You know you’re onto something when your own mother says “This tastes better than my shepherd’s pie.” This means something coming from a woman who has a lifetime of experience making hearty home-cooked European meals made with meat, potatoes and veggies. Imagine that? And not only is there no meat in there, you can whip it up in a minimal amount of time and fuss for a fraction of the cost of making a conventional shepherds pie with ground beef. This recipe is incredibly easy. Teach it to your son or daughter who is heading off to college this year, or send them off with a load of single-portion frozen meals for a go-to dinner.

Vegan shepherds pie

  • 1 540-ml can of mixed bean medley – chick peas, kidney beans, romano beans and black beans are a nice combo (or cook your own from dried beans) or just use white pea beans or white northern beans
  • 4 potatoes (or, jazz it up by blending 1 large potato, 1 sweet potato, and 1 cup of rutabaga, turnip or squash)
  • 1 can of organic non-GMO corn (or 1/2 cup of cooked diced cooked carrots and 1/2 cup cooked peas)
  • 2 medium onions, finely chopped
  • 5 cloves of garlic, minced
  • A few tablespoons of olive oil
  • Salt and seasonings of choice (garlic powder, sage, onion powder, paprika, thyme, parsley)*
  • Optional health booster: nutritional 1/4 cup yeast

*Do not use store-bought shepherd’s pie seasoning made with chemicals, caramel colour and other nasties. Peel and cut potatoes, or other veggies, into chunks and bring to a boil. Meanwhile, chop onion and minced garlic.
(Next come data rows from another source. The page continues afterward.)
theorem State.takeHaltAck_halt (s : State) (d : Draft) (n : NodeId) (p q : Pick) : Keeps State.lessHalt haltReg s (s.takeHaltAck d n p q) := by
  unfold State.takeHaltAck State.tryRestartPick
  split
  · exact .of_rest rfl rfl
  · exact .of_rest rfl rfl

/-- The command HALT has reached a running member. -/
def State.halting (s : State) : State :=
  if s.fld F.CKPT_STAT_STATE = 1 then { s.setFld F.CKPT_STAT_STATE 2 with resil := { s.resil with haltAcked := false, markHeld := false } } else s

/-- A halted member whose engines are idle answers. -/
def State.answerHalt (s : State) (d : Draft) : State :=
  match s.coordinator with
  | none => s
  | some n => if n = s.nodeId then s.takeHaltAck d n s.pick (s.resil.lastBarrier.getD noPick)
      else s.tell n 5 0x3B [s.pick.toNat, (s.resil.lastBarrier.getD noPick).toNat] []

theorem State.haltNode_eq (s : State) (d : Draft) :
    s.haltNode d = if s.halting.fld F.CKPT_STAT_STATE ≠ 2 ∨ s.halting.resil.haltAcked = true ∨ s.halting.enginesIdle = false then s.halting
      else (s.halting.setResil { s.halting.resil with haltAcked := true }).answerHalt d := rfl

theorem State.answerHalt_halt (s : State) (d : Draft) : Keeps State.lessHalt haltReg s (s.answerHalt d) := by
  unfold State.answerHalt
  split
  · exact .refl s
  split
  · exact s.takeHaltAck_halt _ _ _ _
  · exact (s.tell_sentOnly _ _ _ _ _).halt

theorem State.haltNode_halt (s : State) (d : Draft) : Keeps State.lessHalt haltReg s (s.haltNode d) := by
  have halting : Keeps State.lessHalt haltReg s s.halting := by
    unfold State.halting
    split
    · exact ⟨rfl, fun o ho => s.reg_setFld_ne _ _ _ ho.1⟩
    · exact .refl s
  rw [State.haltNode_eq]
  split
  · exact halting
  · refine Keeps.trans ?_ (State.answerHalt_halt _ d)
    exact halting.trans (.of_rest rfl rfl)

/-- After a broken mirror only a halt may have followed the event. -/
theorem State.mirrorBroken_halt (s : State) (d : Draft) (p : Pick) :
    Keeps State.lessHalt haltReg (s.raise ckptSrc St.mirrorDiverged (leBytes 6 p.toNat)) (s.mirrorBroken d p) := by
  unfold State.mirrorBroken
  simp only []
  split
  · exact (State.tellMembers_sentOnly _ _ _ _).halt.trans (State.haltNode_halt _ _)
  · exact .refl _

/-- The newest event rests on the rings and on the readiness of LPDDR5X. -/
theorem raised_of_rings {s t u : State} {src : Nat} {c : Status} {d : List Byte} {f : Bool} (h : raised s t src c d f) (hr : u.rings = t.rings)
    (hg : u.reg R.GLB_FUNC_READY = t.reg R.GLB_FUNC_READY) : raised s u src c d f := by
  unfold raised newestEvent at h ⊢
  rw [State.lpReady_congr _ _ hg, hr, h]

theorem State.mirrorBroken_raises (s : State) (d : Draft) (p : Pick) :
    raised s (s.mirrorBroken d p) ckptSrc St.mirrorDiverged (leBytes 6 p.toNat) false :=
  raised_of_rings (s.raise_raised _ _ _) ((s.mirrorBroken_halt d p).same State.rings (fun _ => rfl))
    ((s.mirrorBroken_halt d p).regs _ (by unfold haltReg; decide))

/-! ### The statement -/

theorem raised_setRing (s t : State) (r : LogRing) (n : Nat) (c : Status) (b : List Byte) (f : Bool) :
    raised (s.setRing r) t n c b f = raised s t n c b f := rfl

section
variable {s : State} {d : Draft} {src : NodeId} (hd : s.draft = some d) (hf : s.resil.fence.contains src = false) (hq : memQuiet s = true)
  (hm : memoriesWf s) (hw : s.wcb = [])
include hd hf hq hm hw

/-- An entry of the partner (R589, R591, R592). -/
theorem logAppend_partner {a : BitVec 48} {b : List Byte} (h14 : s.ready 14 = true) (hi : a.toNat + b.length ≤ 0x030000000000)
    (hr : s.inRing (s.areaAt d AreaMap.ring) a.toNat = true) (hp : d.partner = some src) :
    ((s.ringOf src).room s.ringBytes b.length = true →
      (d.copyHolderOf src = none ∨ (∃ h, d.copyHolderOf src = some h ∧ s.isLost h = true) →
        ∃ t, exec (.logAppend src a b) s = .next t ∧ kept s t src (bytesAt b 16 8) a.toNat b ∧
          t.outbox = s.outbox ++ [plainMsg none src 5 0x33 [bytesAt b 16 8] []]) ∧
      (∀ h, d.copyHolderOf src = some h → s.isLost h = false →
        ∃ t, exec (.logAppend src a b) s = .next t ∧ kept s t src (bytesAt b 16 8) a.toNat b ∧
          (∃ r ∈ t.resil.logRings, r.owner = src ∧ bytesAt b 16 8 ∈ r.due) ∧ ∀ x ∈ t.outbox.drop s.outbox.length, x.opc = 0x32 ∧ x.dst = h)) ∧
    ((s.ringOf src).room s.ringBytes b.length = false → (s.ringOf src).full = false →
      ∃ t, exec (.logAppend src a b) s = .next t ∧ t.mem = s.mem ∧ t.outbox = s.outbox ∧
        raised s t 0x700 St.logFull (leBytes 2 src.toNat) false) := by
  have run := exec_logAppend_partner (b := b) hd hf h14 hr hp
  have owner := s.ringOf_owner src
  have entry := (s.ringOf src).mem_put (bytesAt b 16 8) a.toNat b
  refine ⟨fun room => ⟨fun alone => ?_, fun h hc hl => ?_⟩, fun room full => ?_⟩
  · exact ⟨_, run.trans (congrArg _ (State.partnerEntry_alone room alone)), kept_acknowledged hq hm hw hi owner entry hf⟩
  · obtain ⟨far, e⟩ := State.partnerEntry_forwarded (a := a.toNat) room hc hl
    let r : LogRing := { (s.ringOf src).put (bytesAt b 16 8) a.toNat b with due := (s.ringOf src).due ++ [bytesAt b 16 8], full := false }
    let u := (s.writeUnguarded a.toNat b).setRing r
    have sent : SentOnly u (u.tellBulk h 0x32 [bytesAt b 16 8] far b) := u.tellBulk_sentOnly _ _ _ _ _
    have rings : (u.tellBulk h 0x32 [bytesAt b 16 8] far b).resil.logRings = u.resil.logRings := sent.same (fun s => s.resil.logRings) (fun _ => rfl)
    have listed : r ∈ (u.tellBulk h 0x32 [bytesAt b 16 8] far b).resil.logRings := rings ▸ List.mem_append_right _ (List.mem_singleton_self r)
    have outbox : u.outbox = s.outbox := (s.writeUnguarded_memoryOnly a.toNat b).outbox
    obtain ⟨l, hl, hx⟩ := u.outbox_tellBulk h 0x32 [bytesAt b 16 8] far b
    refine ⟨_, run.trans (congrArg _ e), ⟨fun x hx => ?_, r, listed, owner, entry⟩, ⟨r, listed, owner, ?_⟩, ?_⟩
    · rw [sent.same (fun s => s.byteAt x) (fun _ => rfl)]
      exact State.memoryAfter_writeUnguarded hq hm hw hi x hx
    · exact List.mem_append_right _ (List.mem_singleton_self _)
    · rw [hl, outbox, List.drop_left]
      exact hx
  · refine ⟨_, run.trans (congrArg _ (State.partnerEntry_full room full)), State.raise_mem _ _ _ _, ?_, ?_⟩
    · exact (State.raise_keeps _ _ _ _).same State.outbox (fun _ => rfl)
    · rw [← raised_setRing]
      exact State.raise_raised _ _ _ _

end

/-- LOG_ACK (R56, R590). -/
theorem logAck_releases {s : State} {d : Draft} {src : NodeId} (hd : s.draft = some d) (hf : s.resil.fence.contains src = false)
    (ht : s.logTarget = some src) (n : BitVec 64) :
    let acked := max s.resil.ackedLsn (min (n.toNat + 1) s.resil.lsn)
    ∃ t, exec (.logAck src n) s = .next t ∧ t.resil.ackedLsn = acked ∧ t.fld F.CKPT_LOG_LSN = (acked - 1) % 2 ^ 48 ∧
      t.resil.held = s.resil.held.filter (fun h => decide (acked ≤ h.lsn)) ∧
      (∀ k m, s.resil.held = [.respond k m] → k < acked → m.fwd = none → s.resil.fence.contains m.dst = false → s.pathPorts m.dst ≠ [] →
        t.outbox = s.outbox ++ [onItsPort s m] ∧ t.mem = s.mem) ∧
      ((∀ h ∈ s.resil.held, acked ≤ h.lsn) → t.outbox = s.outbox ∧ t.mem = s.mem ∧ t.tiles = s.tiles) := by
  intro acked
  have run := exec_logAck hd hf ht n
  rw [State.acknowledged_eq] at run
  let u := s.ackedBelow acked
  have frame : Keeps State.lessReleased releaseReg u ((s.resil.held.filter (fun h => decide (h.lsn < acked))).foldl State.release u) :=
    .foldl State.release_released _ u
  refine ⟨_, run, frame.same (fun s => s.resil.ackedLsn) (fun _ => rfl), ?_, frame.same (fun s => s.resil.held) (fun _ => rfl), ?_, ?_⟩
  · rw [frame.fld (f := F.CKPT_LOG_LSN) (by unfold releaseReg memReg; decide)]
    exact s.fld_ackedBelow acked
  · intro k m held hk hw hfence hp
    have fab := s.ackedBelow_sameFab acked
    have go : s.resil.held.filter (fun h => decide (h.lsn < acked)) = [.respond k m] := by
      rw [held, List.filter_eq_self]
      exact fun h hh => List.mem_singleton.1 hh ▸ decide_eq_true hk
    rw [go]
    have sent := State.sendNow_onItsPort (s := u) (m := m) hfence hw (by rw [fab.pathPorts]; exact hp)
    rw [fab.onItsPort] at sent
    exact sent
  · intro none
    have go : s.resil.held.filter (fun h => decide (h.lsn < acked)) = [] :=
      List.filter_eq_nil_iff.2 (fun h hh => by have := none h hh; simpa using this)
    rw [go]
    exact ⟨rfl, rfl, rfl⟩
Drizzle oil in a pan and sauté onion and garlic till transparent. Mash the beans with a potato masher until no chunks remain. Stir into pan with onions. Add seasonings and blend well, and leave to simmer on low for about five minutes. Boil potatoes till soft, drain, leaving a bit of extra water from the boiled potatoes to mash them with. Mash potatoes, adding 1/4 cup of nutritional yeast if desired, for an added health boost. Spread the bean mixture in a lightly oiled baking dish. Top with corn, or choice of veggies. Spread mashed potatoes on top. Drizzle lightly with olive oil and sprinkle with nutritional yeast, if desired. Bake for approximately 30 minutes at 350 degrees F.